What is being asked
All lines below are to be output exactly as they stand.

---- Material for this exercise

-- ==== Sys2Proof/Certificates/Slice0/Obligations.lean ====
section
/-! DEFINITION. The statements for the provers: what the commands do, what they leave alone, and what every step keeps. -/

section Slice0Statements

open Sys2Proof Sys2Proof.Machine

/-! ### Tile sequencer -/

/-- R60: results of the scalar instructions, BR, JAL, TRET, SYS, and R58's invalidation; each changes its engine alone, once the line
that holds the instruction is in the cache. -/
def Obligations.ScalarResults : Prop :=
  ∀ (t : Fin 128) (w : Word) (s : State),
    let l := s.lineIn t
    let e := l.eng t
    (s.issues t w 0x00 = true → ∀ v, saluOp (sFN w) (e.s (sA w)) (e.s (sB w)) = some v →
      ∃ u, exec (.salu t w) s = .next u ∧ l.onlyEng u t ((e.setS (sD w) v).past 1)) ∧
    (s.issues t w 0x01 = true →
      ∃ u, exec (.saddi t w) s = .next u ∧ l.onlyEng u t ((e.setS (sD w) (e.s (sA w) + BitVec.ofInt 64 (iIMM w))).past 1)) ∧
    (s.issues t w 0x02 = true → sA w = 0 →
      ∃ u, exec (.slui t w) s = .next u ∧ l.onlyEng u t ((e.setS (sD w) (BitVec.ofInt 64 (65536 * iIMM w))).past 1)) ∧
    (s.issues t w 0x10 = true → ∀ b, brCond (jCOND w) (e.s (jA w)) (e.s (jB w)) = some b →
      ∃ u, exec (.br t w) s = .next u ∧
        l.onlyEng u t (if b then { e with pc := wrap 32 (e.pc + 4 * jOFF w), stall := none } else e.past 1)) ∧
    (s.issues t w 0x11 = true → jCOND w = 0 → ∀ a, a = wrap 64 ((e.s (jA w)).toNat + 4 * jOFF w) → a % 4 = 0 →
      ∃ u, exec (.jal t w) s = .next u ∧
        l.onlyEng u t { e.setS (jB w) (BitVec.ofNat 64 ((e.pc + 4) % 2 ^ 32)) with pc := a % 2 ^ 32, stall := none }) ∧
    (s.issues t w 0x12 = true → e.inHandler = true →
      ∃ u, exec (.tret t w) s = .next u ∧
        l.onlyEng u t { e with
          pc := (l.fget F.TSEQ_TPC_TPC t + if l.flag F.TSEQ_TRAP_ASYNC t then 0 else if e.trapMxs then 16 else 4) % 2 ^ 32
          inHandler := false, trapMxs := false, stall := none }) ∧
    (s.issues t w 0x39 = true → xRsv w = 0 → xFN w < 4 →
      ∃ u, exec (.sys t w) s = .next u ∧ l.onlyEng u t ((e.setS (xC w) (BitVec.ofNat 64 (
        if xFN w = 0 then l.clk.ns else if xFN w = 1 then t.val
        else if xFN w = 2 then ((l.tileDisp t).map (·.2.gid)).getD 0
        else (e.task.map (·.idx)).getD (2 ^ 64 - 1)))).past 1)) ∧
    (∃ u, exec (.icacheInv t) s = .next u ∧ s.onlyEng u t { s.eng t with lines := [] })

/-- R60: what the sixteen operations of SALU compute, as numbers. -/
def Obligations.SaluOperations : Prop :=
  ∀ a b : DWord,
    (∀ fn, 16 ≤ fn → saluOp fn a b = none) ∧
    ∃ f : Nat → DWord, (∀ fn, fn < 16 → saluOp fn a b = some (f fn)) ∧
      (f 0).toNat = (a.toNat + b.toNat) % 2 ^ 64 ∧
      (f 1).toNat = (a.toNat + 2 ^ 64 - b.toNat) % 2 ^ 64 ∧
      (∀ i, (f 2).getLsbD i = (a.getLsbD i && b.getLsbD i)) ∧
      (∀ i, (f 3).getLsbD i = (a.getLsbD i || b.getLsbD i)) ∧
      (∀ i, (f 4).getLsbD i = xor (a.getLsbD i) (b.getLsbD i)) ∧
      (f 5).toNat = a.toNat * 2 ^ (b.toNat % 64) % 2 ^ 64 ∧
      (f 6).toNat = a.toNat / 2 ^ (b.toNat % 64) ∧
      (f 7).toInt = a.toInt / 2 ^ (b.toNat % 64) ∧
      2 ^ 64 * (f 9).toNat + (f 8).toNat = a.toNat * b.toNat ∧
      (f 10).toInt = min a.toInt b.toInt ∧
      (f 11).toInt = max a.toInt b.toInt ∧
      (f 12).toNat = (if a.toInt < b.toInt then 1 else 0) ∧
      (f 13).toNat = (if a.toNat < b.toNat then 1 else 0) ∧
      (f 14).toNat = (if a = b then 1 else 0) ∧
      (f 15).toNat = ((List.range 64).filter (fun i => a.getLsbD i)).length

--------

Completed task
-- ==== Sys2Proof/Certificates/Slice0/Obligations.lean ====
section
/-! DEFINITION. The statements for the provers: what the commands do, what they leave alone, and what every step keeps. -/

section Slice0Statements

open Sys2Proof Sys2Proof.Machine

/-! ### Tile sequencer -/

/-- R60: results of the scalar instructions, BR, JAL, TRET, SYS, and R58's invalidation; each changes its engine alone, once the line
that holds the instruction is in the cache. -/
def Obligations.ScalarResults : Prop :=
  ∀ (t : Fin 128) (w : Word) (s : State),
    let l := s.lineIn t
    let e := l.eng t
    (s.issues t w 0x00 = true → ∀ v, saluOp (sFN w) (e.s (sA w)) (e.s (sB w)) = some v →
      ∃ u, exec (.salu t w) s = .next u ∧ l.onlyEng u t ((e.setS (sD w) v).past 1)) ∧
    (s.issues t w 0x01 = true →
      ∃ u, exec (.saddi t w) s = .next u ∧ l.onlyEng u t ((e.setS (sD w) (e.s (sA w) + BitVec.ofInt 64 (iIMM w))).past 1)) ∧
    (s.issues t w 0x02 = true → sA w = 0 →
      ∃ u, exec (.slui t w) s = .next u ∧ l.onlyEng u t ((e.setS (sD w) (BitVec.ofInt 64 (65536 * iIMM w))).past 1)) ∧
    (s.issues t w 0x10 = true → ∀ b, brCond (jCOND w) (e.s (jA w)) (e.s (jB w)) = some b →
      ∃ u, exec (.br t w) s = .next u ∧
        l.onlyEng u t (if b then { e with pc := wrap 32 (e.pc + 4 * jOFF w), stall := none } else e.past 1)) ∧
    (s.issues t w 0x11 = true → jCOND w = 0 → ∀ a, a = wrap 64 ((e.s (jA w)).toNat + 4 * jOFF w) → a % 4 = 0 →
      ∃ u, exec (.jal t w) s = .next u ∧
        l.onlyEng u t { e.setS (jB w) (BitVec.ofNat 64 ((e.pc + 4) % 2 ^ 32)) with pc := a % 2 ^ 32, stall := none }) ∧
    (s.issues t w 0x12 = true → e.inHandler = true →
      ∃ u, exec (.tret t w) s = .next u ∧
        l.onlyEng u t { e with
          pc := (l.fget F.TSEQ_TPC_TPC t + if l.flag F.TSEQ_TRAP_ASYNC t then 0 else if e.trapMxs then 16 else 4) % 2 ^ 32
          inHandler := false, trapMxs := false, stall := none }) ∧
    (s.issues t w 0x39 = true → xRsv w = 0 → xFN w < 4 →
      ∃ u, exec (.sys t w) s = .next u ∧ l.onlyEng u t ((e.setS (xC w) (BitVec.ofNat 64 (
        if xFN w = 0 then l.clk.ns else if xFN w = 1 then t.val
        else if xFN w = 2 then ((l.tileDisp t).map (·.2.gid)).getD 0
        else (e.task.map (·.idx)).getD (2 ^ 64 - 1)))).past 1)) ∧
    (∃ u, exec (.icacheInv t) s = .next u ∧ s.onlyEng u t { s.eng t with lines := [] })

/-- R60: what the sixteen operations of SALU compute, as numbers. -/
def Obligations.SaluOperations : Prop :=
  ∀ a b : DWord,
    (∀ fn, 16 ≤ fn → saluOp fn a b = none) ∧
    ∃ f : Nat → DWord, (∀ fn, fn < 16 → saluOp fn a b = some (f fn)) ∧
      (f 0).toNat = (a.toNat + b.toNat) % 2 ^ 64 ∧
      (f 1).toNat = (a.toNat + 2 ^ 64 - b.toNat) % 2 ^ 64 ∧
      (∀ i, (f 2).getLsbD i = (a.getLsbD i && b.getLsbD i)) ∧
      (∀ i, (f 3).getLsbD i = (a.getLsbD i || b.getLsbD i)) ∧
      (∀ i, (f 4).getLsbD i = xor (a.getLsbD i) (b.getLsbD i)) ∧
      (f 5).toNat = a.toNat * 2 ^ (b.toNat % 64) % 2 ^ 64 ∧
      (f 6).toNat = a.toNat / 2 ^ (b.toNat % 64) ∧
      (f 7).toInt = a.toInt / 2 ^ (b.toNat % 64) ∧
      2 ^ 64 * (f 9).toNat + (f 8).toNat = a.toNat * b.toNat ∧
      (f 10).toInt = min a.toInt b.toInt ∧
      (f 11).toInt = max a.toInt b.toInt ∧
      (f 12).toNat = (if a.toInt < b.toInt then 1 else 0) ∧
      (f 13).toNat = (if a.toNat < b.toNat then 1 else 0) ∧
      (f 14).toNat = (if a = b then 1 else 0) ∧
      (f 15).toNat = ((List.range 64).filter (fun i => a.getLsbD i)).length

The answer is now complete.